◆ TRY IT
Print the data below exactly, but only the lines from the one containing "theorem RoundTrip.subSw (f" down to the one containing "theorem RoundTrip.mul (f", inclusive.

+---+

-- ==== Sys2Proof/Laws/PerInstr.lean ====
section
/-! SUPPORT. Statements about every instruction as syntax, one lemma per constructor. -/

namespace Sys2Proof.Laws

/-- The bits of an encoding decode to the instruction, whose length they give, and lie within it. -/
def RoundTrip.Statement (i : Instr) : Prop :=
  ∀ e, encOf i = some e → i.wf = true →
    decodeBits e.bits = .ok i ∧ lengthOfBits e.bits = e.parcels

/-- A format that is found, parsed back and named gives the round trip. -/
theorem roundTrip_of {i : Instr} {e : Enc} {f : Format} (he : encOf i = some e)
    (hf : i.wf = true → formatOfBits e.bits = .ok f) (hp : i.wf = true → parse e.bits f = e)
    (hi : i.wf = true → instrOf e = .ok i) (hl : lengthOfBits e.bits = e.parcels) :
    RoundTrip.Statement i := by
  intro x hx hw
  rw [he] at hx
  obtain rfl := Option.some.inj hx
  refine ⟨?_, hl⟩
  simp only [decodeBits, hf hw, bind, Except.bind, hp hw, hi hw, checkFields, hw, if_true]

/-- A step has no encoding. -/
theorem roundTrip_step {i : Instr} (h : encOf i = none) : RoundTrip.Statement i := by
  intro e he
  rw [h] at he
  cases he


/-- The round trip of an entry in format S. -/
theorem roundTrip_ofS {i : Instr} {m n : Nat} {f : FS} (he : encOf i = some (.s m n f))
    (hm : (BitVec.ofNat 6 m).toNat = m) (hn : (BitVec.ofNat 4 n).toNat = n) (hk : majorKnown m = true)
    (hf : formatOf m 1 = some .s) (hi : i.wf = true → instrOf (.s m n f) = .ok i) :
    RoundTrip.Statement i :=
  roundTrip_of (f := .s) he
    (fun _ => by simp [formatOfBits, Enc.bits, packS_len, packS_major, hm, hk, hf])
    (fun _ => by simp [parse, Enc.bits, packS_major, packS_fn, hn, parseS_pack, hm])
    hi (by simp [lengthOfBits, Enc.bits, packS_len, Enc.parcels])

/-- The round trip of an entry in format SI. -/
theorem roundTrip_ofSI {i : Instr} {m : Nat} {f : FSI} (he : encOf i = some (.si m f))
    (hm : (BitVec.ofNat 6 m).toNat = m) (hk : majorKnown m = true)
    (hf : formatOf m 1 = some .si) (hi : i.wf = true → instrOf (.si m f) = .ok i) :
    RoundTrip.Statement i :=
  roundTrip_of (f := .si) he
    (fun _ => by simp [formatOfBits, Enc.bits, packSI_len, packSI_major, hm, hk, hf])
    (fun _ => by simp [parse, Enc.bits, packSI_major, parseSI_pack, hm])
    hi (by simp [lengthOfBits, Enc.bits, packSI_len, Enc.parcels])

/-- The round trip of an entry in format SW. -/
theorem roundTrip_ofSW {i : Instr} {m n : Nat} {f : FSW} (he : encOf i = some (.sw m n f))
    (hm : (BitVec.ofNat 6 m).toNat = m) (hn : (BitVec.ofNat 4 n).toNat = n) (hk : majorKnown m = true)
    (hf : formatOf m 2 = some .sw) (hi : i.wf = true → instrOf (.sw m n f) = .ok i) :
    RoundTrip.Statement i :=
  roundTrip_of (f := .sw) he
    (fun _ => by simp [formatOfBits, Enc.bits, packSW_len, packSW_major, hm, hk, hf])
    (fun _ => by simp [parse, Enc.bits, packSW_major, packSW_fn, hn, parseSW_pack, hm])
    hi (by simp [lengthOfBits, Enc.bits, packSW_len, Enc.parcels])

/-- The round trip of an entry in format X3. -/
theorem roundTrip_ofX3 {i : Instr} {m n : Nat} {f : FX3} (he : encOf i = some (.x3 m n f))
    (hm : (BitVec.ofNat 6 m).toNat = m) (hn : (BitVec.ofNat 4 n).toNat = n) (hk : majorKnown m = true)
    (hf : formatOf m 3 = some .x3) (hi : i.wf = true → instrOf (.x3 m n f) = .ok i) :
    RoundTrip.Statement i :=
  roundTrip_of (f := .x3) he
    (fun _ => by simp [formatOfBits, Enc.bits, packX3_len, packX3_major, hm, hk, hf])
    (fun _ => by simp [parse, Enc.bits, packX3_major, packX3_fn, hn, parseX3_pack, hm])
    hi (by simp [lengthOfBits, Enc.bits, packX3_len, Enc.parcels])

/-- The round trip of an entry in format B. -/
theorem roundTrip_ofB {i : Instr} {m : Nat} {f : FB} (he : encOf i = some (.b m f))
    (hm : (BitVec.ofNat 6 m).toNat = m) (hk : majorKnown m = true)
    (hf : formatOf m 1 = some .b) (hi : i.wf = true → instrOf (.b m f) = .ok i) :
    RoundTrip.Statement i :=
  roundTrip_of (f := .b) he
    (fun _ => by simp [formatOfBits, Enc.bits, packB_len, packB_major, hm, hk, hf])
    (fun _ => by simp [parse, Enc.bits, packB_major, parseB_pack, hm])
    hi (by simp [lengthOfBits, Enc.bits, packB_len, Enc.parcels])

/-- The round trip of an entry in format BC. -/
theorem roundTrip_ofBC {i : Instr} {m : Nat} {f : FBC} (he : encOf i = some (.bc m f))
    (hm : (BitVec.ofNat 6 m).toNat = m) (hk : majorKnown m = true)
    (hf : formatOf m 1 = some .bc) (hi : i.wf = true → instrOf (.bc m f) = .ok i) :
    RoundTrip.Statement i :=
  roundTrip_of (f := .bc) he
    (fun _ => by simp [formatOfBits, Enc.bits, packBC_len, packBC_major, hm, hk, hf])
    (fun _ => by simp [parse, Enc.bits, packBC_major, parseBC_pack, hm])
    hi (by simp [lengthOfBits, Enc.bits, packBC_len, Enc.parcels])

/-- The round trip of an entry in format M. -/
theorem roundTrip_ofM {i : Instr} {m n : Nat} {f : FM} (he : encOf i = some (.m m n f))
    (hm : (BitVec.ofNat 6 m).toNat = m) (hn : (BitVec.ofNat 4 n).toNat = n) (hk : majorKnown m = true)
    (hf : formatOf m 2 = some .m) (hi : i.wf = true → instrOf (.m m n f) = .ok i) :
    RoundTrip.Statement i :=
  roundTrip_of (f := .m) he
    (fun _ => by simp [formatOfBits, Enc.bits, packM_len, packM_major, hm, hk, hf])
    (fun _ => by simp [parse, Enc.bits, packM_major, packM_fn, hn, parseM_pack, hm])
    hi (by simp [lengthOfBits, Enc.bits, packM_len, Enc.parcels])

/-- The round trip of an entry in format V. -/
theorem roundTrip_ofV {i : Instr} {m n : Nat} {f : FV} (he : encOf i = some (.v m n f))
    (hm : (BitVec.ofNat 6 m).toNat = m) (hn : (BitVec.ofNat 6 n).toNat = n) (hk : majorKnown m = true)
    (hf : formatOf m 2 = some .v) (hi : i.wf = true → instrOf (.v m n f) = .ok i) :
    RoundTrip.Statement i :=
  roundTrip_of (f := .v) he
    (fun _ => by simp [formatOfBits, Enc.bits, packV_len, packV_major, hm, hk, hf])
    (fun _ => by simp [parse, Enc.bits, packV_major, packV_fn, hn, parseV_pack, hm])
    hi (by simp [lengthOfBits, Enc.bits, packV_len, Enc.parcels])

/-- The round trip of an entry in format VM. -/
theorem roundTrip_ofVM {i : Instr} {m n : Nat} {f : FVM} (he : encOf i = some (.vm m n f))
    (hm : (BitVec.ofNat 6 m).toNat = m) (hn : (BitVec.ofNat 4 n).toNat = n) (hk : majorKnown m = true)
    (hf : formatOf m 2 = some .vm) (hi : i.wf = true → instrOf (.vm m n f) = .ok i) :
    RoundTrip.Statement i :=
  roundTrip_of (f := .vm) he
    (fun _ => by simp [formatOfBits, Enc.bits, packVM_len, packVM_major, hm, hk, hf])
    (fun _ => by simp [parse, Enc.bits, packVM_major, packVM_fn, hn, parseVM_pack, hm])
    hi (by simp [lengthOfBits, Enc.bits, packVM_len, Enc.parcels])

/-- The round trip of an entry in format VV. -/
theorem roundTrip_ofVV {i : Instr} {m n : Nat} {f : FVV} (he : encOf i = some (.vv m n f))
    (hm : (BitVec.ofNat 6 m).toNat = m) (hn : (BitVec.ofNat 4 n).toNat = n) (hk : majorKnown m = true)
    (hf : formatOf m 2 = some .vv) (hi : i.wf = true → instrOf (.vv m n f) = .ok i) :
    RoundTrip.Statement i :=
  roundTrip_of (f := .vv) he
    (fun _ => by simp [formatOfBits, Enc.bits, packVV_len, packVV_major, hm, hk, hf])
    (fun _ => by simp [parse, Enc.bits, packVV_major, packVV_fn, hn, parseVV_pack, hm])
    hi (by simp [lengthOfBits, Enc.bits, packVV_len, Enc.parcels])

/-- The round trip of an entry in format E2. -/
theorem roundTrip_ofE2 {i : Instr} {m n : Nat} {f : FE2} (he : encOf i = some (.e2 m n f))
    (hm : (BitVec.ofNat 6 m).toNat = m) (hn : (BitVec.ofNat 3 n).toNat = n) (hk : majorKnown m = true)
    (hf : formatOf m 2 = some .e2) (hi : i.wf = true → instrOf (.e2 m n f) = .ok i) :
    RoundTrip.Statement i :=
  roundTrip_of (f := .e2) he
    (fun _ => by simp [formatOfBits, Enc.bits, packE2_len, packE2_major, hm, hk, hf])
    (fun _ => by simp [parse, Enc.bits, packE2_major, packE2_fn, hn, parseE2_pack, hm])
    hi (by simp [lengthOfBits, Enc.bits, packE2_len, Enc.parcels])

/-- The round trip of an entry in format E3. -/
theorem roundTrip_ofE3 {i : Instr} {m n : Nat} {f : FE3} (he : encOf i = some (.e3 m n f))
    (hm : (BitVec.ofNat 6 m).toNat = m) (hn : (BitVec.ofNat 3 n).toNat = n) (hk : majorKnown m = true)
    (hf : formatOf m 3 = some .e3) (hi : i.wf = true → instrOf (.e3 m n f) = .ok i) :
    RoundTrip.Statement i :=
  roundTrip_of (f := .e3) he
    (fun _ => by simp [formatOfBits, Enc.bits, packE3_len, packE3_major, hm, hk, hf])
    (fun _ => by simp [parse, Enc.bits, packE3_major, packE3_fn, hn, parseE3_pack, hm])
    hi (by simp [lengthOfBits, Enc.bits, packE3_len, Enc.parcels])

theorem RoundTrip.add (f : FS) : RoundTrip.Statement (.add f) := roundTrip_ofS rfl rfl rfl rfl rfl fun _ => rfl

theorem RoundTrip.addSw (f : FSW) : RoundTrip.Statement (.addSw f) := roundTrip_ofSW rfl rfl rfl rfl rfl fun _ => rfl

theorem RoundTrip.sub (f : FS) : RoundTrip.Statement (.sub f) := roundTrip_ofS rfl rfl rfl rfl rfl fun _ => rfl

theorem RoundTrip.subSw (f : FSW) : RoundTrip.Statement (.subSw f) := roundTrip_ofSW rfl rfl rfl rfl rfl fun _ => rfl

theorem RoundTrip.mul (f : FS) : RoundTrip.Statement (.mul f) := roundTrip_ofS rfl rfl rfl rfl rfl fun _ => rfl

theorem RoundTrip.mulSw (f : FSW) : RoundTrip.Statement (.mulSw f) := roundTrip_ofSW rfl rfl rfl rfl rfl fun _ => rfl

theorem RoundTrip.mulh (f : FS) : RoundTrip.Statement (.mulh f) := roundTrip_ofS rfl rfl rfl rfl rfl fun _ => rfl

theorem RoundTrip.mulhSw (f : FSW) : RoundTrip.Statement (.mulhSw f) := roundTrip_ofSW rfl rfl rfl rfl rfl fun _ => rfl

theorem RoundTrip.div (f : FS) : RoundTrip.Statement (.div f) := roundTrip_ofS rfl rfl rfl rfl rfl fun _ => rfl

theorem RoundTrip.divSw (f : FSW) : RoundTrip.Statement (.divSw f) := roundTrip_ofSW rfl rfl rfl rfl rfl fun _ => rfl

theorem RoundTrip.rem (f : FS) : RoundTrip.Statement (.rem f) := roundTrip_ofS rfl rfl rfl rfl rfl fun _ => rfl

theorem RoundTrip.remSw (f : FSW) : RoundTrip.Statement (.remSw f) := roundTrip_ofSW rfl rfl rfl rfl rfl fun _ => rfl

theorem RoundTrip.and (f : FS) : RoundTrip.Statement (.and f) := roundTrip_ofS rfl rfl rfl rfl rfl fun _ => rfl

+---+

◆ REPLY TO THE EXERCISE
theorem RoundTrip.subSw (f : FSW) : RoundTrip.Statement (.subSw f) := roundTrip_ofSW rfl rfl rfl rfl rfl fun _ => rfl

theorem RoundTrip.mul (f : FS) : RoundTrip.Statement (.mul f) := roundTrip_ofS rfl rfl rfl rfl rfl fun _ => rfl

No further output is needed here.